-- ==== Sys2Proof/Machine/ExecCtx.lean ====
section
/-!
DEFINITION. Machine/ExecCtx.lean: the pantry's requests (R277, R345, R355, R374, R391-R410, R448, R478-R482). One meaning for each command, over the operations of its chapter.
-/
namespace Sys2Proof.Machine

/-- PANTRY_POLL (R479): While TG_CTL.RUN is 0, a 25 µs timer expires and the device samples the pantry. -/
def execPantryPoll (s : State) : Answer := act s (pantryPoll)

/-- DEGRADED_LOAD_DONE (R376): A degraded package's sections are written and PLC_STATUS shows loaded. -/
def execDegradedLoadDone (s : State) : Answer := act s (degradedLoadDone)

/-- DEFINE (R392): Pantry request defining a context. -/
def execDefine (s : State) : Answer := act s (define)

/-- LOAD (R394): Pantry request making a context resident from a placement package. -/
def execLoad (host : Option Nat) (s : State) : Answer := act s (load host)

/-- EVICT (R397): Pantry request evicting a resident context. -/
def execEvict (s : State) : Answer := act s (evictReq false)

/-- EVICT_RELEASE (R397): Pantry eviction with RELEASE, also wiping chunks and freeing the key tag. -/
def execEvictRelease (s : State) : Answer := act s (evictReq true)

/-- DELETE (R397): Pantry request deleting a context and its keys. -/
def execDelete (s : State) : Answer := act s (deleteReq)

/-- CONTEXT_WRITES_DONE (R397): The writes of a load or eviction complete and take effect at the next origin. -/
def execContextWritesDone (n : Nat) (s : State) : Answer := act s (contextWritesDone n)

/-- STAGE (R374): Pantry request staging a degraded package. -/
def execStage (host : Option Nat) (s : State) : Answer := act s (stage host)

/-- JOIN (R355): Pantry request joining a job from a membership record. -/
def execJoin (host : Option Nat) (s : State) : Answer := act s (join host)

/-- LEAVE (R361): Pantry request leaving the job. -/
def execLeave (s : State) : Answer := act s (leave)

/-- STEP (R482): Pantry request running COUNT steps with input tables. -/
def execStep (s : State) : Answer := act s (stepReq)

/-- RULES (R277): Pantry request replacing the rule table between steps. -/
def execRules (host : Option Nat) (s : State) : Answer := act s (rules host)

/-- PANTRY_REQUEST_RELEASE (R395): A request held for a step boundary starts at that boundary. -/
def execPantryRequestRelease (host : Option Nat) (s : State) : Answer := act s (pantryRelease host)

/-- BLOB_LOAD (R409): Pantry request opening a sealed weight blob into a context's chunks. -/
def execBlobLoad (s : State) : Answer := act s (blobLoad)

/-- BLOB_LOAD_DONE (R409): A blob load completes or fails on a tag failure. -/
def execBlobLoadDone (n : Nat) (s : State) : Answer := act s (blobLoadDone n)

/-- CKPT_OUT (R410): Pantry request writing committed state as sealed checkpoint blobs. -/
def execCkptOut (s : State) : Answer := act s (ckptOut)

/-- COPY_IN (R481): Pantry request copying host memory into module-local memory. -/
def execCopyIn (s : State) : Answer := act s (copyIn)

/-- COPY_OUT (R481): Pantry request copying module-local memory to the host. -/
def execCopyOut (s : State) : Answer := act s (copyOut)

/-- TILE_RETURN (R448): Pantry request returning a foreground-shed tile. -/
def execTileReturn (s : State) : Answer := act s (tileReturn)

/-- WINDOW_OPEN (R345): Pantry WINDOW request opening a service window. -/
def execWindowOpen (s : State) : Answer := act s (windowOpen)

/-- WINDOW_CLOSE (R346): Pantry WINDOW request with close flag closing a service window. -/
def execWindowClose (s : State) : Answer := act s (windowClose)

/-- CKPT_OUT_DONE (R410): Every chunk of a checkpoint write has been sealed and written, and the request completes with its completion record. -/
def execCkptOutDone (n : Nat) (s : State) : Answer := act s (ckptOutDone n)

/-- COPY_IN_DONE (R481): The last row of a COPY_IN has been fetched from host memory and has landed, and the request completes or fails. -/
def execCopyInDone (n : Nat) (host : Option Nat) (s : State) : Answer := act s (copyInDone n host)

/-- COPY_OUT_DONE (R481): The last bus-master write of a COPY_OUT has been issued, and the request completes with its completion record. -/
def execCopyOutDone (n : Nat) (s : State) : Answer := act s (copyOutDone n)

end Sys2Proof.Machine
end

######

# PROBLEM TO SOLVE
Reproduce the whole listing above exactly.

# SOLUTION FOR THIS EXERCISE
-- ==== Sys2Proof/Machine/ExecCtx.lean ====
section
/-!
DEFINITION. Machine/ExecCtx.lean: the pantry's requests (R277, R345, R355, R374, R391-R410, R448, R478-R482). One meaning for each command, over the operations of its chapter.
-/
namespace Sys2Proof.Machine

/-- PANTRY_POLL (R479): While TG_CTL.RUN is 0, a 25 µs timer expires and the device samples the pantry. -/
def execPantryPoll (s : State) : Answer := act s (pantryPoll)

/-- DEGRADED_LOAD_DONE (R376): A degraded package's sections are written and PLC_STATUS shows loaded. -/
def execDegradedLoadDone (s : State) : Answer := act s (degradedLoadDone)

/-- DEFINE (R392): Pantry request defining a context. -/
def execDefine (s : State) : Answer := act s (define)

/-- LOAD (R394): Pantry request making a context resident from a placement package. -/
def execLoad (host : Option Nat) (s : State) : Answer := act s (load host)

/-- EVICT (R397): Pantry request evicting a resident context. -/
def execEvict (s : State) : Answer := act s (evictReq false)

/-- EVICT_RELEASE (R397): Pantry eviction with RELEASE, also wiping chunks and freeing the key tag. -/
def execEvictRelease (s : State) : Answer := act s (evictReq true)

/-- DELETE (R397): Pantry request deleting a context and its keys. -/
def execDelete (s : State) : Answer := act s (deleteReq)

/-- CONTEXT_WRITES_DONE (R397): The writes of a load or eviction complete and take effect at the next origin. -/
def execContextWritesDone (n : Nat) (s : State) : Answer := act s (contextWritesDone n)

/-- STAGE (R374): Pantry request staging a degraded package. -/
def execStage (host : Option Nat) (s : State) : Answer := act s (stage host)

/-- JOIN (R355): Pantry request joining a job from a membership record. -/
def execJoin (host : Option Nat) (s : State) : Answer := act s (join host)

/-- LEAVE (R361): Pantry request leaving the job. -/
def execLeave (s : State) : Answer := act s (leave)

/-- STEP (R482): Pantry request running COUNT steps with input tables. -/
def execStep (s : State) : Answer := act s (stepReq)

/-- RULES (R277): Pantry request replacing the rule table between steps. -/
def execRules (host : Option Nat) (s : State) : Answer := act s (rules host)

/-- PANTRY_REQUEST_RELEASE (R395): A request held for a step boundary starts at that boundary. -/
def execPantryRequestRelease (host : Option Nat) (s : State) : Answer := act s (pantryRelease host)

/-- BLOB_LOAD (R409): Pantry request opening a sealed weight blob into a context's chunks. -/
def execBlobLoad (s : State) : Answer := act s (blobLoad)

/-- BLOB_LOAD_DONE (R409): A blob load completes or fails on a tag failure. -/
def execBlobLoadDone (n : Nat) (s : State) : Answer := act s (blobLoadDone n)

/-- CKPT_OUT (R410): Pantry request writing committed state as sealed checkpoint blobs. -/
def execCkptOut (s : State) : Answer := act s (ckptOut)

/-- COPY_IN (R481): Pantry request copying host memory into module-local memory. -/
def execCopyIn (s : State) : Answer := act s (copyIn)

/-- COPY_OUT (R481): Pantry request copying module-local memory to the host. -/
def execCopyOut (s : State) : Answer := act s (copyOut)

/-- TILE_RETURN (R448): Pantry request returning a foreground-shed tile. -/
def execTileReturn (s : State) : Answer := act s (tileReturn)

/-- WINDOW_OPEN (R345): Pantry WINDOW request opening a service window. -/
def execWindowOpen (s : State) : Answer := act s (windowOpen)

/-- WINDOW_CLOSE (R346): Pantry WINDOW request with close flag closing a service window. -/
def execWindowClose (s : State) : Answer := act s (windowClose)

/-- CKPT_OUT_DONE (R410): Every chunk of a checkpoint write has been sealed and written, and the request completes with its completion record. -/
def execCkptOutDone (n : Nat) (s : State) : Answer := act s (ckptOutDone n)

/-- COPY_IN_DONE (R481): The last row of a COPY_IN has been fetched from host memory and has landed, and the request completes or fails. -/
def execCopyInDone (n : Nat) (host : Option Nat) (s : State) : Answer := act s (copyInDone n host)

/-- COPY_OUT_DONE (R481): The last bus-master write of a COPY_OUT has been issued, and the request completes with its completion record. -/
def execCopyOutDone (n : Nat) (s : State) : Answer := act s (copyOutDone n)

end Sys2Proof.Machine
end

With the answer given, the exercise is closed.